The 3rd of a series of KTOP-COVID webinars by DOST-NRCP featured the results of the study on Content Analysis of Government Policies and Issuances Regarding the 2020 Pandemic by Associate Professor Laufred I. Hernandez, Department of Behavioral Sciences, College of Arts and Sciences, University of the Philippines Manila and NRCP Member, Social Sciences (Division VIII) last July 21, 2020.

In coming up with the content analysis of government policies, Assoc. Prof. Hernandez conducted a comprehensive desk review of government orders, policies, issuances and/or legal instrumentalities pertaining to the prevention and control of COVID-19 in the Philippines. There had been 55 resolutions on policy directions issued by the Interagency Task Force (IATF) on Emerging Infectious Diseases (EID), 78 policy guidelines issued by the Department of Health and more than 100 local government ordinances issued since January until July this year.

Based on the results of the study, Assoc. Prof. Hernandez believes that the most important policy should emanate from the local government units because each local government has their own way to mitigate COVID-19. He also noted that the government approach in combating COVID-19 has been very reactive and more in population control rather than giving emphasis to go testing in order to locate and isolate the virus from spreading further. On the other hand, RA 11469 or the Bayanihan Act’s initial implementation steps show that people, contrary to what the word ‘bayanihan’ as bayan implies, are still left out in the fight against the virus.

Overall, Assoc. Prof. Hernandez recommends that there should be policy alternatives based on socio-political and economic scenarios in mitigating the disease. Policies should have a human face and they need to be part of the authors of any given policies.

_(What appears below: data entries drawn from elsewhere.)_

/-- A member list entry of a copy. -/
def mbrEntry (s : State) (shadow : Bool) (i : Nat) : Nat := tget 0 (if shadow then s.grp.mbrS else s.grp.mbrA) i

/-- One source entry (Table 6.3). -/
structure Src where
  rank : Nat
  isLocal : Bool
  gap : Bool
  deriving DecidableEq, Repr

/-- A source entry from its 32 bits. -/
def srcOf (e : Nat) : Src := { rank := e / 2 ^ 17 % 2 ^ 15, isLocal := e.testBit 16, gap := e.testBit 15 }

/-- The source slice of a descriptor in a copy (R187). -/
def sourcesOf (s : State) (shadow : Bool) (d : Desc) : List Src :=
  (List.range (fld d.w6 42 36)).map (fun i => srcOf (mbrEntry s shadow (fld d.w6 60 43 + i)))

/-- Descriptor fields (Tables 6.1, 6.2 and 7.1). -/
def dPart (d : Desc) : Nat := fld d.w0 62 58
def dOp (d : Desc) : Nat := fld d.w0 57 54
def dInFmt (d : Desc) : Nat := fld d.w0 53 51
def dOutFmt (d : Desc) : Nat := fld d.w0 50 48
def dFixed (d : Desc) : Bool := bitOf d.w0 47
def dStoch (d : Desc) : Bool := bitOf d.w0 46
def dElastic (d : Desc) : Bool := bitOf d.w0 45
def dRetain (d : Desc) : Bool := bitOf d.w0 44
def dEfix (d : Desc) : Nat := fld d.w0 43 36
def dElems (d : Desc) : Nat := fld d.w0 35 13
def dTiles (d : Desc) : Nat := tilesOf (dElems d)
def dEpoch (d : Desc) : Nat := fld d.w1 63 48
def dRelease (d : Desc) : Nat := fld d.w1 47 33
def dQuorum (d : Desc) : Nat := fld d.w1 32 18
def dMbrBase (d : Desc) : Nat := fld d.w1 17 0
def dMembers (d : Desc) : Nat := fld d.w2 63 49
def dDeadline (d : Desc) : Nat := fld d.w2 48 29
def dCut (d : Desc) : Nat := fld d.w2 28 9
def dKIn (d : Desc) : Nat := fld d.w3 63 56
def dKOut (d : Desc) : Nat := fld d.w3 55 48
def dClip (d : Desc) : Bool := bitOf d.w3 47
def dSpan (d : Desc) : Nat := fld d.w3 46 40
def dBound (d : Desc) : Nat := fld d.w3 31 0
def dNoise (d : Desc) : Bool := bitOf d.w4 63
def dSigma (d : Desc) : Nat := fld d.w4 16 0
def dCharge (d : Desc) : Nat := fld d.w5 63 32
def dRole (d : Desc) : Nat := fld d.w6 63 61
def dOutPorts (d : Desc) : Nat := fld d.w6 35 24
def dDistPorts (d : Desc) : Nat := fld d.w6 23 12
def dAbortPorts (d : Desc) : Nat := fld d.w6 7 0
def dDistSrc (d : Desc) : Nat := fld d.w7 63 49

/-- The descriptor of a group in force at a step, with its copy; `VALID` and of the partition (check 10.1). -/
def descAt (s : State) (p g step : Nat) : Option (Desc × Bool) :=
  match copyAt s step with
  | none => none
  | some c =>
    let d := s.desc c g
    if bitOf d.w0 63 && dPart d = p then some (d, c) else none

/-- The block is the release point of a descriptor (R227). -/
def atRelease (s : State) (d : Desc) : Bool := s.grp.rankValid && dRelease d = s.grp.rank

/-- A rank is in the member slice of a descriptor. -/
def isMember (s : State) (shadow : Bool) (d : Desc) (r : Nat) : Bool :=
  (List.range (dMembers d)).any (fun i => mbrEntry s shadow (dMbrBase d + i) / 2 ^ 17 % 2 ^ 15 = r)

/-! ### The reorder list -/

/-- Key order (ticket, group) (chapter 6, ticket order). -/
def keyLt (t1 g1 t2 g2 : Nat) : Bool := t1 < t2 || (t1 = t2 && g1 < g2)

/-- The entry of a ticket and group; an entry only a `PREV` has named serves any group. -/
def findEntry (s : State) (p g t : Nat) : Option Entry :=
  (s.entries p).find? (fun e => e.ticket = t && (e.group = g || e.group = 4096))

/-- Insert an entry in key order. -/
def insertEntry (x : Entry) : List Entry → List Entry
  | [] => [x]
  | e :: r => if keyLt x.ticket x.group e.ticket e.group then x :: e :: r else e :: insertEntry x r

/-- Take the entry of a ticket and group out of a list. -/
def dropEntry (l : List Entry) (g t : Nat) : List Entry := l.filter (fun e => !(e.ticket = t && (e.group = g || e.group = 4096)))

/-- An entry that only a `PREV` has named takes the group of the command or frame that now names its ticket. -/
def claimEntry (g : Nat) (e : Entry) : Entry := if e.group = 4096 then { e with group := g } else e

/-- Put an entry into its partition's list in place of the one it replaces. -/
def putEntry (s : State) (p : Nat) (e : Entry) : State :=
  s.setEntries p (insertEntry e (dropEntry (s.entries p) e.group e.ticket))

/-- Take an entry out of its partition's list. -/
def delEntry (s : State) (p g t : Nat) : State := s.setEntries p (dropEntry (s.entries p) g t)

/-- Entries of a partition's list (chapter 6, at most 64); one that has left it and still relays is not counted (R198, R202). -/
def listCount (s : State) (p : Nat) : Nat := ((s.entries p).filter (fun e => !e.left)).length

/-- Change the flow of an entry, where it is listed. -/
def modFlow (s : State) (p g t : Nat) (f : Flow → Flow) : State :=
  match findEntry s p g t with
  | none => s
  | some e => putEntry s p { e with flow := f e.flow }

/-- An entry is live: neither `DONE` nor `ABORTED`. -/
def isLive (e : Entry) : Bool := e.st = .known || e.st = .waiting || e.st = .active

/-- A collective is admitted: launched and not finished (R191). -/
def isAdmitted (e : Entry) : Bool := (e.launched && isLive e) || (e.st = .done && !e.fin)

/-- Some collective is admitted on the block. -/
def anyAdmitted (s : State) : Bool := s.grp.lists.any (fun l => l.2.any isAdmitted)

/-- Some admitted collective of a group. -/
def groupAdmitted (s : State) (p g : Nat) : Bool := (s.entries p).any (fun e => e.group = g && isAdmitted e)

/-- The descriptor and copy of an entry in force at its step. -/
def entryDesc (s : State) (p : Nat) (e : Entry) : Option (Desc × Bool) :=
  match e.step with
  | none => none
  | some x => descAt s p e.group x

/-- A ticket is recorded as finished: at or below a group's last finished ticket of the partition, exactly its (R198). -/
def ticketFinished (s : State) (p t : Nat) : Bool :=
  s.grp.recs.any (fun r => r.2.outcome ≠ 0 && r.2.lastTicket = t && dPart (s.desc false r.1) = p)

/-- Follow `PREV` from a ticket: none when the chain is closed, else the missing ticket (R194). -/
def chainGap (s : State) (p : Nat) : Nat → Entry → Option Nat
  | 0, e => some e.ticket
  | n + 1, e =>
    if e.st = .done || e.st = .aborted then none
    else if !e.launched then some e.ticket
    else if e.first then none
    else match (s.entries p).find? (fun x => x.ticket = e.prev) with
      | none => if ticketFinished s p e.prev then none else some e.prev
      | some x => chainGap s p n x

/-- Two entries of one partition overlap (R193). -/
def overlaps (s : State) (p : Nat) (a b : Entry) : Bool :=
  if a.group = b.group then true
  else match entryDesc s p a, entryDesc s p b with
    | some (da, ca), some (db, cb) =>
      (sourcesOf s ca da).any (fun x => (sourcesOf s cb db).any (fun y => x.rank = y.rank))
    | _, _ => false

/-- The lowest-keyed live entry below an entry that overlaps it (R194). -/
def blocker (s : State) (p : Nat) (e : Entry) : Option Entry :=
  (s.entries p).find? (fun o => keyLt o.ticket o.group e.ticket e.group && isLive o && overlaps s p o e)

/-- The working window a live collective has open. -/
def openWin (s : State) (p g t : Nat) : Option Nat :=
  (s.phlx.wins.find? (fun w => w.2.kind = .working && w.2.part = p && w.2.group = g && w.2.ticket = t
    && (w.2.st = .opened || w.2.st = .releasing))).map (·.1)

/-! ### Ports, credits and buffers -/

/-- A pipe is suspended, or under its confirmation test (R271). -/
def suspended (s : State) (k : Nat) : Bool := (s.sndPipe k).cls = .suspended || (s.sndPipe k).cls = .testing

/-- An egress pipe is in state `BOUND` and takes new streams, as a suspended one does not (R159, 08 R271). -/
def boundPipe (s : State) (k : Nat) : Bool := decide ((s.pipe k).st = .bound) && !suspended s k

/-- The egress pipe that serves a port, coded as `BIND`. -/
def egressOf (s : State) (port : Nat) : Option Nat :=
  ((List.range 8).map (· + 8)).find? (fun k => boundPipe s k && (s.pipe k).bind.testBit port)

/-- The destination ports of a mask that some egress pipe binds (R549). -/
def boundPorts (s : State) (mask : Nat) : Nat :=
  (bitsOf 12 mask).foldl (fun acc b => if (egressOf s b).isSome then setBit acc b else acc) 0

/-- The egress pipe of a stream: bound to its lowest-numbered bound destination port, else the lowest `BOUND` one (R159, R549). -/
def outPipe (s : State) (mask : Nat) : Option Nat :=
  match (bitsOf 12 mask).find? (fun b => (egressOf s b).isSome) with
  | some b => egressOf s b
  | none => ((List.range 8).map (· + 8)).find? (boundPipe s)

/-- The ingress pipe that serves a port, draining ports included; a suspended pipe takes no new frame (R142, R144, 08 R271). -/
def ingressOf (s : State) (port : Nat) : Option Nat :=
  (List.range 8).find? (fun k => ((s.pipe k).bind ||| (s.pipe k).drain).testBit port
    && ((s.pipe k).st = .bound || (s.pipe k).st = .draining) && !suspended s k)

/-- Add credits to a count that stops at 65,535 (R519). -/
def addCredits (c : PortCr) (vc : Bool) (n : Nat) : PortCr :=
  if vc then { c with vc1 := satAdd 65535 c.vc1 n } else { c with vc0 := satAdd 65535 c.vc0 n }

The RA 11469 or the law which says that Bayanihan is needed for the nation to HEAL AS ONE is becoming unreachable unless the country and the people should first ACT AS ONE.

But in recommending policy directions from this time on when flattening of the COVID-19 curve has yet to happen, he emphasized on the following:

  • First, policies should and always been based on science.
  • Second, policies are not intended to be political instruments but social pegs in having better lives – a direction towards well-being.
  • Third, an active civil society in terms of policy development (from policy making process and policy monitoring and evaluation) is an essential actor.
  • Fourth, the weakest link of Philippine policies on COVID19 is the inadequate health infrastructure (public and private health) including its cross-cutting dimensions.
  • Fifth, examining policy responses for COVID-19 should take into account different levels of decision-making.

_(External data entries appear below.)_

/-- The sender stream of a frame (R102; R288 for fabric classes). DEDUCED (log 166): a fabric class stands in place of the stream bits of R88,
which belong to collective frames, for R91 counts the `SEQ` of each class alone. -/
def streamKey (h : Hdr) : StreamKey :=
  { rank := h.rank, part := h.part, group := h.group, ticket := if isCollective h.cls then h.ticket else h.step, use := keyUse h,
    bits := if isCollective h.cls then streamBits h else h.cls }

/-- The record of a stream. -/
def streamRec (s : State) (k : StreamKey) : Option StreamRec := s.lark.streams.find? (fun r => decide (r.key = k))

/-- Check 9. -/
def check9 (s : State) (h : Hdr) : Bool :=
  match streamRec s (streamKey h) with
  | none => true
  | some r => r.seq < h.seq && !(isCollective h.cls && r.last.testBit (classBit s h))

/-- Record an accepted frame of a stream (R102, R147): a frame that returns from parking memory never moves the last accepted `SEQ` back. -/
def recordStream (s : State) (h : Hdr) : State :=
  let k := streamKey h
  let b := classBit s h
  let old := (streamRec s k).getD { key := k, seq := 0, last := 0, next := [] }
  let new := { old with seq := max old.seq h.seq, last := if isCollective h.cls && flagLast h then setBit old.last b else old.last }
  { s with lark.streams := s.lark.streams.filter (fun r => !decide (r.key = k)) ++ [new] }

/-- The next tile a stream may send in a class, and its update (R113). -/
def streamNext (s : State) (h : Hdr) (b : Nat) : Nat := ((streamRec s (streamKey h)).map (fun r => tget 0 r.next b)).getD 0
def setStreamNext (s : State) (h : Hdr) (b n : Nat) : State :=
  { s with lark.streams := s.lark.streams.map (fun r => if r.key = streamKey h then { r with next := tset 0 r.next b n } else r) }

/-! ### Drops (R103, R104, R106, R107) -/

/-- The offset of the drop counter of a status (Table 5.16). -/
def dropOffset (st : Status) : Option Nat :=
  match st with
  | .badFormat => some 0xD0 | .partition => some 0xD8 | .tagFail => some 0xE0 | .destDenied => some 0xE8
  | .quota => some 0xF0 | _ => none

/-- Record a frame in `PAGE_ERR` of its pipe's page and latch its header words (R107, R149). -/
def recordFrame (s : State) (k : Nat) (f : Arrival) (st : Status) : State :=
  let pg := s.page (0x40 + k)
  let e := pg.err
  let e' : ErrRec := if e.valid then { e with again := true }
    else { valid := true, again := e.again, dir := false, mgmt := false, ptag := (hdrOf f.bytes).part, addr := 0xFFF, status := stCode st }
  let s1 := s.setPage (0x40 + k) { pg with err := e', cause := pg.cause ||| bitWord 63 }
  if e.valid then s1
  else s1.setPipe k { s1.pipe k with hdr := (List.range 4).map (hdrWord f.bytes) }

/-- A frame is dropped under R106 or at check 10.3: credits back, counted late, nothing else. -/
def dropLate (s : State) (k id : Nat) : State := larkCount (leaveBuffer s k id) k 0xF8 1

/-- The collective of a ticket and key epoch is aborted in the block: its entry says so, or, once the entry has left the list, what the block
keeps of its aborts (R106). -/
def abortedHere (s : State) (p g t ep : Nat) : Bool :=
  match findEntry s p g t with
  | some e => e.st = .aborted
  | none => (s.grpRec g).aborted.contains (p, t, ep)

/-- The header names a collective that is aborted in the block (R106). -/
def namesAborted (s : State) (h : Hdr) : Bool := isCollective h.cls && abortedHere s h.part h.group h.ticket (epochAt s h.part h.step)

/-- A damaged frame at checks 1 to 9 or 11: dropped, counted, recorded where R107 says, and its collective aborted (R104). -/
def damaged (s : State) (k : Nat) (f : HeldFrame) (i : AbortInfo) (record : Bool) : State :=
  let h := hdrOf f.arr.bytes
  if namesAborted s h then dropLate s k f.id
  else
    let s1 := leaveBuffer s k f.id
    let s2 := match dropOffset i.st with | some o => larkCount s1 k o 1 | none => s1
    let s3 := if record then recordFrame s2 k f.arr i.st else s2
    damagedAbort s3 h i

/-- A frame that check 6 drops: counted and recorded, no abort. -/
def droppedOnly (s : State) (k : Nat) (f : HeldFrame) (st : Status) : State :=
  let s1 := leaveBuffer s k f.id
  let s2 := match dropOffset st with | some o => larkCount s1 k o 1 | none => s1
  recordFrame s2 k f.arr st

/-! ### The hot key cache -/

/-- The entry a push takes: a free one, else the least recently used that is not held (R152). -/
def kcVictim (p : Pipe) : Option Nat :=
  match (List.range 64).find? (fun i => !(tget {} p.kc i).valid) with
  | some i => some i
  | none => ((p.kc.filter (fun e => e.2.holders = 0)).foldl (fun (acc : Option (Nat × KcEntry)) e =>
      match acc with
      | none => some e
      | some b => if e.2.used < b.2.used then some e else acc) none).map (·.1)

/-- Put a pushed key into a pipe's cache; the entry it takes is zeroed first (R20, R152). -/
def kcPush (s : State) (k : Nat) (r : KeyReq) (key : Key) : State × Option Nat :=
  let p := s.pipe k
  match kcVictim p with
  | none => (s, none)
  | some i =>
    let e : KcEntry := { valid := true, use := r.use, part := r.part, sel := r.sel, epoch := r.epoch, key := key, used := s.lark.nextUse + 1 }
    ({ s.setPipe k { p with kc := tset {} p.kc i e } with lark.nextUse := s.lark.nextUse + 1 }, some i)

/-- Change a frame of a pipe's buffer. -/
def modHeld (s : State) (k id : Nat) (g : HeldFrame → HeldFrame) : State :=
  let p := s.pipe k
  s.setPipe k { p with buf := p.buf.map (fun f => if f.id = id then g f else f) }

/-- Hold cache entry `i` for a frame until it leaves the pipe (R152). -/
def kcHold (s : State) (k id i : Nat) : State :=
  let p := s.pipe k
  let e := tget {} p.kc i
  let s1 := s.setPipe k { p with kc := tset {} p.kc i { e with holders := e.holders + 1, used := s.lark.nextUse + 1 } }
  modHeld { s1 with lark.nextUse := s.lark.nextUse + 1 } k id (fun f => { f with keys := f.keys ++ [i] })

/-- The cache entry a frame already holds for a request; one under flush stays good for it (R153). -/
def heldKey (p : Pipe) (id : Nat) (r : KeyReq) : Option Nat :=
  (p.buf.find? (fun f => f.id = id)).bind (fun f => f.keys.find? (fun i =>
    let e : KcEntry := tget {} p.kc i
    e.valid && e.use = r.use && e.part = r.part && e.sel = r.sel && e.epoch = r.epoch))

/-- The key a frame holds for a request. -/
def heldKeyOf (s : State) (k id : Nat) (r : KeyReq) : Option Key :=
  (heldKey (s.pipe k) id r).map (fun i => (tget {} (s.pipe k).kc i).key)

/-- Ask Chartroom for a key; the frame waits (R151). -/
def kcMiss (s : State) (k id : Nat) (r : KeyReq) : State :=
  larkCount (modHeld { s with chrt.queue := s.chrt.queue ++ [r] } k id (fun f => { f with st := .waitKey })) k 0x108 1

/-- Look up the keys a frame needs, in order: one found is held and counted as a hit, the first that is missing is asked for and
counted as a miss; the state, and whether the frame holds them all (R150 to R152, Table 5.2 stage 2). -/
def lookupKeys (s : State) (k id : Nat) : List KeyReq → State × Bool
  | [] => (s, true)
  | r :: rest =>
    if (heldKey (s.pipe k) id r).isSome then lookupKeys s k id rest
    else match kcFind (s.pipe k) r.use r.part r.sel r.epoch with
      | some i => lookupKeys (larkCount (kcHold s k id i) k 0x100 1) k id rest
      | none => (kcMiss s k id r, false)

/-- The epoch pair of R155 contains an epoch. -/
def inPair (c : KeyClock) (e : Nat) : Bool := e = c.low || (c.pair && e = c.high)

/-- The newest epoch of the pair. -/
def pairTop (c : KeyClock) : Nat := if c.pair then max c.low c.high else c.low

/-- Check 7's decision (R157). -/
inductive KeyCheck where
  | ok | fail (st : Status) | park
  deriving DecidableEq, Repr

/-- R157 on the epoch of a frame. -/
def epochCheck (s : State) (h : Hdr) : KeyCheck :=
  let i := if isCollective h.cls then h.part else 32
  let want := if isCollective h.cls then
      (match findEntry s h.part h.group h.ticket with
        | some e => if e.launched then e.kEpoch else epochAt s i h.step
        | none => epochAt s i h.step)
    else epochAt s i h.step
  let c := s.clockOf i
  if h.kEpoch ≠ want then .fail .badFormat
  else if inPair c h.kEpoch then .ok
  else if pairTop c < h.kEpoch then .park
  else .fail .tagFail

/-- The group of a hop-0 `DATA` frame rounds stochastically, so the frame needs the rounding key (R127, R128). -/
def needsRounding (s : State) (h : Hdr) : Bool :=
  h.cls = 1 && h.hop = 0 && (match descAt s h.part h.group h.step with | some (d, _) => dStoch d | none => false)

/-- The key requests a frame makes, in order. -/
def keyNeeds (s : State) (k : Nat) (h : Hdr) : List KeyReq :=
  let p := if isCollective h.cls then h.part else 0
  { pipe := k, use := keyUse h, part := p, sel := keySel h, epoch := h.kEpoch }
    :: (if needsRounding s h then [{ pipe := k, use := 2, part := h.part, sel := 0, epoch := h.kEpoch }] else [])

/-- The keys a frame of a pipe's buffer needs: one already opened needs its rounding key alone. -/
def frameNeeds (s : State) (k : Nat) (f : HeldFrame) : List KeyReq :=
  let l := keyNeeds s k (hdrOf f.arr.bytes)
  if f.plain.isSome then l.drop 1 else l

/-! ### Parking (R99, R224) -/

/-- A frame of a partition and length fits its quota and the pool beside the replay reserve. -/
def canPark (s : State) (p units : Nat) : Bool :=
  partUnits s p + units ≤ (s.part p).qPark && unitsUsed s + units ≤ 3840 - 256

/-- Count a frame taken by a pipe (Table 5.16). -/
def countTaken (s : State) (k : Nat) (f : HeldFrame) : State :=
  if f.again then s else larkCount (larkCount s k 0xC0 1) k 0xC8 f.arr.bytes.length

/-- `LOW` when the free units fall below 64 from the state `old` to the state `s` (chapter 6, `PARK` registers). -/
def parkLow (old s : State) : State := if unitsFree s < 64 && 64 ≤ unitsFree old then raise s 0x57 0 else s

/-- Park a frame, or drop it with `ST_QUOTA` and abort its collective (R99); the partition's quota raises its cause (10 R316). A refusal at
check 7 is recorded in `PAGE_ERR` (R107). DESIGN CHOICE (log 120): a fabric-class frame that waits for a newer fabric epoch counts against
partition 0, the value of its header's `PARTITION`; R157 names the quota rule and no partition. -/
def parkFrame (s : State) (k : Nat) (f : HeldFrame) (why : ParkWhy) (plain : Option Bytes) (rec : Bool) : State :=
  let h := hdrOf f.arr.bytes
  let u := unitsOf h.payLen
  if canPark s h.part u then
    let s1 := if rec then recordStream s h else s
    let s2 := leaveBuffer s1 k f.id
    parkLow s (countTaken { s2 with park.frames := s2.park.frames ++
      [{ part := h.part, group := h.group, ticket := h.ticket, pipe := k, why := why, units := u, arr := f.arr, plain := plain, seen := f.seen }] } k f)
  else
    let quotaHit := (s.part h.part).qPark < partUnits s h.part + u
    damaged (if quotaHit then raise s (0x80 + h.part) 4 else s) k f { st := .quota } (decide (why = .epoch))

/-! ### Check 10 (Table 6.7) -/

/-- Where a frame comes from on the group's route (check 10.2). -/
inductive RouteKind where
  /-- hop 0 from a source -/
  | hop0
  /-- reduce frame from an expected source -/
  | reduce
  /-- reduce frame from a `GAP` rank, with the ranks it leaves absent (R209) -/
  | gap (missing : List Nat)
  /-- distribution frame -/
  | dist
  | none
  deriving DecidableEq, Repr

In conclusion, Assoc. Prof. Hernandez said that while the scientific community strives to find effective treatments for COVID-19, it has also the imperative to map and characterize the diversity of policy responses, so that adequate information and lessons learned can be shared with policymakers facing different stages of the epidemic.

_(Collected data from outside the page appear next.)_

/-- Re-mask every occupied masked slot that satisfies a test, ascending. -/
def remaskWhere (s : State) (c : Slot → Bool) : State :=
  (s.chrt.slots.filter (fun e => e.2.st ≠ .empty && !checkedClass s (atClass e.2.attr) && c e.2)).foldl (fun st e => remaskSlot st e.1) s

/-- A `REMASK` event of the schedule: the classes of `ARG` (R360). -/
def remaskEvent (s : State) (arg : Nat) : State := remaskWhere s (fun x => arg.testBit (atClass x.attr))

/-- The floor of R361. -/
def remaskFloorOp (s : State) : State := remaskWhere s (fun x => x.remaskAt + 1000 * s.chrt.floorMs ≤ s.mrd.wall)

/-! ### Context epochs and derived keys (R369, Table 12.4) -/

/-- `USAGE` of a key the block derives: the spec gives it for `PSEC` alone, the rest is free (log 50). -/
def usageOf (c : Nat) : Nat := (Config.derivedUsage c).toNat

/-- The context key of a partition's epoch from the root (Table 12.4). -/
def contextKey (root : Key) (p : Nat) (policy : BitVec 384) (c : Nat) : Key :=
  kdf root "ORPV-CT1" (beBytes 1 p ++ digestBytes policy ++ beBytes 2 c)

/-- One roll of the context epoch (R369): the previous slot goes, the current key moves there, the next is derived. Without a mask for
the next there is no roll (R383; log 150). -/
def rollContext (s : State) (p : Nat) : State :=
  match s.chrt.root with
  | none => s
  | some root =>
    let cur := 34 + 4 * p
    let prv := 35 + 4 * p
    if (s.slot cur).st = .empty || !canPut s 7 then s
    else
      let s1 := zeroSlot s prv
      let x := s1.slot cur
      let s2 := s1.setSlot prv x
      let c := tget 0 s2.chrt.ctxEpoch p + 1
      let s3 := { s2 with chrt.ctxEpoch := tset 0 s2.chrt.ctxEpoch p (c % 2 ^ 16), chrt.derives := bump s2.chrt.derives 1 }
      putSlot s3 cur .active (contextKey root p (s3.part p).policy (c % 2 ^ 16)) (mkAttr 0 p 7 (usageOf 7) (c % 2 ^ 16) (255 * 256) 0 0 false) none

/-- The alias seed of a partition (Table 17.1). -/
def partAlias (s : State) (root : Key) (p : Nat) : Key :=
  kdf root "ORPV-AL1" (beBytes 1 p ++ digestBytes (s.part p).policy ++ digestBytes s.spdm.idA)

/-- Derive the reserve keys of a partition at `ASSIGN` step 6 (R369, Table 17.1). -/
def derivePart (s : State) (p : Nat) : State :=
  match s.chrt.root with
  | none => s
  | some root =>
    let pol := (s.part p).policy
    let s1 := putSlot s (32 + 4 * p) .active (partAlias s root p) (mkAttr 0 p 1 (usageOf 1) 0 (2 ^ 16) 0 0 false) none
    let s2 := putSlot s1 (33 + 4 * p) .active (kdf root "ORPV-IK1" (beBytes 1 p ++ digestBytes pol)) (mkAttr 0 p 2 (usageOf 2) 0 (2 ^ 16) 0 0 false) none
    let s3 := putSlot s2 (34 + 4 * p) .active (contextKey root p pol 0) (mkAttr 0 p 7 (usageOf 7) 0 (255 * 256) 0 0 false) none
    { (s3.setSlot (35 + 4 * p) {}) with chrt.ctxEpoch := tset 0 s3.chrt.ctxEpoch p 0, chrt.derives := bump s3.chrt.derives 3 }

/-- Derive the block reserve keys from the root: DeviceID, block alias, block import (Table 17.1, R382 step 4). -/
def deriveBlock (s : State) : State :=
  match s.chrt.root with
  | none => s
  | some root =>
    let z := zeros 16
    let s1 := putSlot s 0 .active (kdf root "ORPV-ID1" z) (mkAttr 0 0 0 (usageOf 0) 0 (2 ^ 16) 0 0 true) none
    let s2 := putSlot s1 1 .active (kdf root "ORPV-AL0" (digestBytes s.spdm.idA)) (mkAttr 0 0 0 (usageOf 0) 0 (2 ^ 16) 0 0 true) none
    let s3 := putSlot s2 2 .active (kdf root "ORPV-IK0" z) (mkAttr 0 0 2 (usageOf 2) 0 (2 ^ 16) 0 0 true) none
    { s3 with chrt.derives := bump s3.chrt.derives 3 }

DOST-NRCP’s newly elected President Dr. Gregorio E.H. Del Pilar gave the Opening Remarks. He shared the topic on the contribution of open science in addressing COVID-19 presented during the webinar of the International Science Council (ISC), of which the NRCP is a member. According to the Global COVID-19 Index developed by Dato’ Sri Idris Jala, 184 countries are given 2 scores each in terms of severity index and recovery index. Also accordingly, there are six (6) critical success factors in addressing COVID-19 as follows: 1) Testing; 2) Tracing; 3) Lockdown or movement control; 4) Easing restrictions; 5) Risk communication; and 6) Community engagement. The last factor pertains to public participation and the first 5 focus on leadership or a government’s initiatives to address COVID-19.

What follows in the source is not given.